Jean-Baptiste Pigalle’s statue of a seventy-six-year-old Voltaire was commissioned by Mme Necker and other friends of the philosophe in 1770 and had the honour of being the first statue made of a living author. However, as many sarcastically commented upon its completion, it might as well have been modelled on Voltaire’s dead body: the artist’s decision to represent his ageing subject nude was heavily criticised to say the least.
Fréron, Voltaire’s long-time enemy, relished at the chance to declare Pigalle’s Voltaire nu ‘hideous’, writing on October 18, 1773, that ‘it is not really important that posterity can now count M. de Voltaire’s ribs, and know that he had very saggy nipples’ (il est assez indifférent que la postérité compte les côtes de M. de Voltaire, et sache qu’il avoit les mamelons tres alongés). A letter in the Mémoires secrets dated April 4, 1772, likewise condemns it for its revealing (but realistic) depiction of the old man’s body. It is hard to know where to put this statue, the author jokes, because it will ‘always be repugnant, especially to women, due to the hideous sight of an emaciated corpse, rather than a living being’ ([elle] répugnera toujours, sur-tout aux femmes, par le coup d’oeil hideux d’un cadavre décharné, plutôt que d’un être vivant).

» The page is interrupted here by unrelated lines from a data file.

@[simp] theorem State.writeAt_gtime (s : State) (l : Loc) (bs : List Byte) : (s.writeAt l bs).gtime = s.gtime := rfl
@[simp] theorem State.writeAt_form (s : State) (l : Loc) (bs : List Byte) : (s.writeAt l bs).form = s.form := rfl
@[simp] theorem State.writeAt_thr (s : State) (l : Loc) (bs : List Byte) : (s.writeAt l bs).thr = s.thr := rfl
@[simp] theorem State.writeAt_cores (s : State) (l : Loc) (bs : List Byte) : (s.writeAt l bs).cores = s.cores := rfl
@[simp] theorem State.writeAt_clus (s : State) (l : Loc) (bs : List Byte) : (s.writeAt l bs).clus = s.clus := rfl
@[simp] theorem State.writeAt_launches (s : State) (l : Loc) (bs : List Byte) : (s.writeAt l bs).launches = s.launches := rfl
@[simp] theorem State.writeAt_objects (s : State) (l : Loc) (bs : List Byte) : (s.writeAt l bs).objects = s.objects := rfl
@[simp] theorem State.writeAt_net (s : State) (l : Loc) (bs : List Byte) : (s.writeAt l bs).net = s.net := rfl
@[simp] theorem State.writeAt_decs (s : State) (l : Loc) (bs : List Byte) : (s.writeAt l bs).decs = s.decs := rfl
@[simp] theorem State.writeAt_tlb (s : State) (l : Loc) (bs : List Byte) : (s.writeAt l bs).tlb = s.tlb := rfl
@[simp] theorem State.writeAt_walks (s : State) (l : Loc) (bs : List Byte) : (s.writeAt l bs).walks = s.walks := rfl
@[simp] theorem State.writeAt_l2 (s : State) (l : Loc) (bs : List Byte) : (s.writeAt l bs).l2 = s.l2 := rfl
@[simp] theorem State.writeAt_leases (s : State) (l : Loc) (bs : List Byte) : (s.writeAt l bs).leases = s.leases := rfl
@[simp] theorem State.writeAt_marks (s : State) (l : Loc) (bs : List Byte) : (s.writeAt l bs).marks = s.marks := rfl
@[simp] theorem State.writeAt_resv (s : State) (l : Loc) (bs : List Byte) : (s.writeAt l bs).resv = s.resv := rfl
@[simp] theorem State.writeAt_rsvq (s : State) (l : Loc) (bs : List Byte) : (s.writeAt l bs).rsvq = s.rsvq := rfl
@[simp] theorem State.writeAt_wts (s : State) (l : Loc) (bs : List Byte) : (s.writeAt l bs).wts = s.wts := rfl
@[simp] theorem State.writeAt_leaseq (s : State) (l : Loc) (bs : List Byte) : (s.writeAt l bs).leaseq = s.leaseq := rfl
@[simp] theorem State.writeAt_owned (s : State) (l : Loc) (bs : List Byte) : (s.writeAt l bs).owned = s.owned := rfl
@[simp] theorem State.writeAt_arrs (s : State) (l : Loc) (bs : List Byte) : (s.writeAt l bs).arrs = s.arrs := rfl
@[simp] theorem State.writeAt_saved (s : State) (l : Loc) (bs : List Byte) : (s.writeAt l bs).saved = s.saved := rfl
@[simp] theorem State.writeAt_srec (s : State) (l : Loc) (bs : List Byte) : (s.writeAt l bs).srec = s.srec := rfl
@[simp] theorem State.writeAt_srecWait (s : State) (l : Loc) (bs : List Byte) : (s.writeAt l bs).srecWait = s.srecWait := rfl
@[simp] theorem State.writeAt_astab (s : State) (l : Loc) (bs : List Byte) : (s.writeAt l bs).astab = s.astab := rfl
@[simp] theorem State.writeAt_kstat (s : State) (l : Loc) (bs : List Byte) : (s.writeAt l bs).kstat = s.kstat := rfl
@[simp] theorem State.writeAt_rest (s : State) (l : Loc) (bs : List Byte) : (s.writeAt l bs).rest = s.rest := rfl
@[simp] theorem State.writeAt_sched (s : State) (l : Loc) (bs : List Byte) : (s.writeAt l bs).sched = s.sched := rfl
@[simp] theorem State.writeAt_dram (s : State) (l : Loc) (bs : List Byte) : (s.writeAt l bs).dram = s.dram := rfl
@[simp] theorem State.writeAt_egov (s : State) (l : Loc) (bs : List Byte) : (s.writeAt l bs).egov = s.egov := rfl
@[simp] theorem State.writeAt_outer (s : State) (l : Loc) (bs : List Byte) : (s.writeAt l bs).outer = s.outer := rfl
@[simp] theorem State.writeAt_mapped (s : State) (l : Loc) (bs : List Byte) : (s.writeAt l bs).mapped = s.mapped := rfl
@[simp] theorem State.writeAt_cur (s : State) (l : Loc) (bs : List Byte) : (s.writeAt l bs).cur = s.cur := rfl
@[simp] theorem State.writeAt_ir (s : State) (l : Loc) (bs : List Byte) : (s.writeAt l bs).ir = s.ir := rfl
@[simp] theorem State.writeAt_waited (s : State) (l : Loc) (bs : List Byte) : (s.writeAt l bs).waited = s.waited := rfl
@[simp] theorem State.writeAt_agenda (s : State) (l : Loc) (bs : List Byte) : (s.writeAt l bs).agenda = s.agenda := rfl
@[simp] theorem State.writeAt_fresh (s : State) (l : Loc) (bs : List Byte) : (s.writeAt l bs).fresh = s.fresh := rfl

/-! ## A context's fields -/

@[simp] theorem Thread.setW_st (t : Thread) (i : Nat) (v : Word) : (t.setW i v).st = t.st := rfl
@[simp] theorem Thread.setW_svst (t : Thread) (i : Nat) (v : Word) : (t.setW i v).svst = t.svst := rfl
@[simp] theorem Thread.setW_lid (t : Thread) (i : Nat) (v : Word) : (t.setW i v).lid = t.lid := rfl
@[simp] theorem Thread.setW_tid (t : Thread) (i : Nat) (v : Word) : (t.setW i v).tid = t.tid := rfl
@[simp] theorem Thread.setW_pc (t : Thread) (i : Nat) (v : Word) : (t.setW i v).pc = t.pc := rfl
@[simp] theorem Thread.setW_mode (t : Thread) (i : Nat) (v : Word) : (t.setW i v).mode = t.mode := rfl
@[simp] theorem Thread.setW_pw (t : Thread) (i : Nat) (v : Word) : (t.setW i v).pw = t.pw := rfl
@[simp] theorem Thread.setW_q (t : Thread) (i : Nat) (v : Word) : (t.setW i v).q = t.q := rfl
@[simp] theorem Thread.setW_vec (t : Thread) (i : Nat) (v : Word) : (t.setW i v).vec = t.vec := rfl
@[simp] theorem Thread.setW_strm (t : Thread) (i : Nat) (v : Word) : (t.setW i v).strm = t.strm := rfl
@[simp] theorem Thread.setW_sys (t : Thread) (i : Nat) (v : Word) : (t.setW i v).sys = t.sys := rfl
@[simp] theorem Thread.setW_pend (t : Thread) (i : Nat) (v : Word) : (t.setW i v).pend = t.pend := rfl
@[simp] theorem Thread.setW_hold (t : Thread) (i : Nat) (v : Word) : (t.setW i v).hold = t.hold := rfl
@[simp] theorem Thread.setW_mail (t : Thread) (i : Nat) (v : Word) : (t.setW i v).mail = t.mail := rfl
@[simp] theorem Thread.setW_spec (t : Thread) (i : Nat) (v : Word) : (t.setW i v).spec = t.spec := rfl
@[simp] theorem Thread.setW_qblk (t : Thread) (i : Nat) (v : Word) : (t.setW i v).qblk = t.qblk := rfl
@[simp] theorem Thread.setW_promise (t : Thread) (i : Nat) (v : Word) : (t.setW i v).promise = t.promise := rfl
@[simp] theorem Thread.setW_preempt (t : Thread) (i : Nat) (v : Word) : (t.setW i v).preempt = t.preempt := rfl
@[simp] theorem Thread.setW_stopReq (t : Thread) (i : Nat) (v : Word) : (t.setW i v).stopReq = t.stopReq := rfl
@[simp] theorem Thread.setW_drained (t : Thread) (i : Nat) (v : Word) : (t.setW i v).drained = t.drained := rfl
@[simp] theorem Thread.setW_notBefore (t : Thread) (i : Nat) (v : Word) : (t.setW i v).notBefore = t.notBefore := rfl
@[simp] theorem Thread.setW_rdy (t : Thread) (i : Nat) (v : Word) : (t.setW i v).rdy = t.rdy := rfl
@[simp] theorem Thread.setW_grp (t : Thread) (i : Nat) (v : Word) : (t.setW i v).grp = t.grp := rfl
@[simp] theorem Thread.setW_jobs (t : Thread) (i : Nat) (v : Word) : (t.setW i v).jobs = t.jobs := rfl
@[simp] theorem Thread.setW_lastStrm (t : Thread) (i : Nat) (v : Word) : (t.setW i v).lastStrm = t.lastStrm := rfl

@[simp] theorem Thread.setVr_st (t : Thread) (n : Nat) (v : V128) : (t.setVr n v).st = t.st := rfl
@[simp] theorem Thread.setVr_svst (t : Thread) (n : Nat) (v : V128) : (t.setVr n v).svst = t.svst := rfl
@[simp] theorem Thread.setVr_lid (t : Thread) (n : Nat) (v : V128) : (t.setVr n v).lid = t.lid := rfl
@[simp] theorem Thread.setVr_tid (t : Thread) (n : Nat) (v : V128) : (t.setVr n v).tid = t.tid := rfl
@[simp] theorem Thread.setVr_pc (t : Thread) (n : Nat) (v : V128) : (t.setVr n v).pc = t.pc := rfl
@[simp] theorem Thread.setVr_mode (t : Thread) (n : Nat) (v : V128) : (t.setVr n v).mode = t.mode := rfl
@[simp] theorem Thread.setVr_win (t : Thread) (n : Nat) (v : V128) : (t.setVr n v).win = t.win := rfl
@[simp] theorem Thread.setVr_pw (t : Thread) (n : Nat) (v : V128) : (t.setVr n v).pw = t.pw := rfl
@[simp] theorem Thread.setVr_q (t : Thread) (n : Nat) (v : V128) : (t.setVr n v).q = t.q := rfl
@[simp] theorem Thread.setVr_strm (t : Thread) (n : Nat) (v : V128) : (t.setVr n v).strm = t.strm := rfl
@[simp] theorem Thread.setVr_sys (t : Thread) (n : Nat) (v : V128) : (t.setVr n v).sys = t.sys := rfl
@[simp] theorem Thread.setVr_pend (t : Thread) (n : Nat) (v : V128) : (t.setVr n v).pend = t.pend := rfl
@[simp] theorem Thread.setVr_hold (t : Thread) (n : Nat) (v : V128) : (t.setVr n v).hold = t.hold := rfl
@[simp] theorem Thread.setVr_mail (t : Thread) (n : Nat) (v : V128) : (t.setVr n v).mail = t.mail := rfl
@[simp] theorem Thread.setVr_spec (t : Thread) (n : Nat) (v : V128) : (t.setVr n v).spec = t.spec := rfl
@[simp] theorem Thread.setVr_qblk (t : Thread) (n : Nat) (v : V128) : (t.setVr n v).qblk = t.qblk := rfl
@[simp] theorem Thread.setVr_promise (t : Thread) (n : Nat) (v : V128) : (t.setVr n v).promise = t.promise := rfl
@[simp] theorem Thread.setVr_preempt (t : Thread) (n : Nat) (v : V128) : (t.setVr n v).preempt = t.preempt := rfl
@[simp] theorem Thread.setVr_stopReq (t : Thread) (n : Nat) (v : V128) : (t.setVr n v).stopReq = t.stopReq := rfl
@[simp] theorem Thread.setVr_drained (t : Thread) (n : Nat) (v : V128) : (t.setVr n v).drained = t.drained := rfl
@[simp] theorem Thread.setVr_notBefore (t : Thread) (n : Nat) (v : V128) : (t.setVr n v).notBefore = t.notBefore := rfl
@[simp] theorem Thread.setVr_rdy (t : Thread) (n : Nat) (v : V128) : (t.setVr n v).rdy = t.rdy := rfl
@[simp] theorem Thread.setVr_grp (t : Thread) (n : Nat) (v : V128) : (t.setVr n v).grp = t.grp := rfl
@[simp] theorem Thread.setVr_jobs (t : Thread) (n : Nat) (v : V128) : (t.setVr n v).jobs = t.jobs := rfl
@[simp] theorem Thread.setVr_lastStrm (t : Thread) (n : Nat) (v : V128) : (t.setVr n v).lastStrm = t.lastStrm := rfl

Faced with such open mockery, Voltaire tactfully included a complimentary poem to Pigalle on the subject of his statue in the Commentaire historique. Nonetheless, he ironically refers to the controversy it solicited by making the rather satisfied observation that it had displeased some of his most notorious enemies, namely Fréron and rival philosophe Jean-Jacques Rousseau.
Despite Voltaire’s apparent satisfaction, Pigalle’s statue was widely agreed to be a bit of a dud, with Houdon’s less controversial (and less naked) Voltaire assis taking pride of place as the definitive representation of Voltaire in his twilight years. Lemoyne, the teacher of Houdon and Pigalle, had completed his own bust of a rather more youthful Voltaire in 1748. Lemoyne’s bust was also met with critical acclaim and conforms closely to the idealised popular image of the dashing, bewigged celebrity philosophe.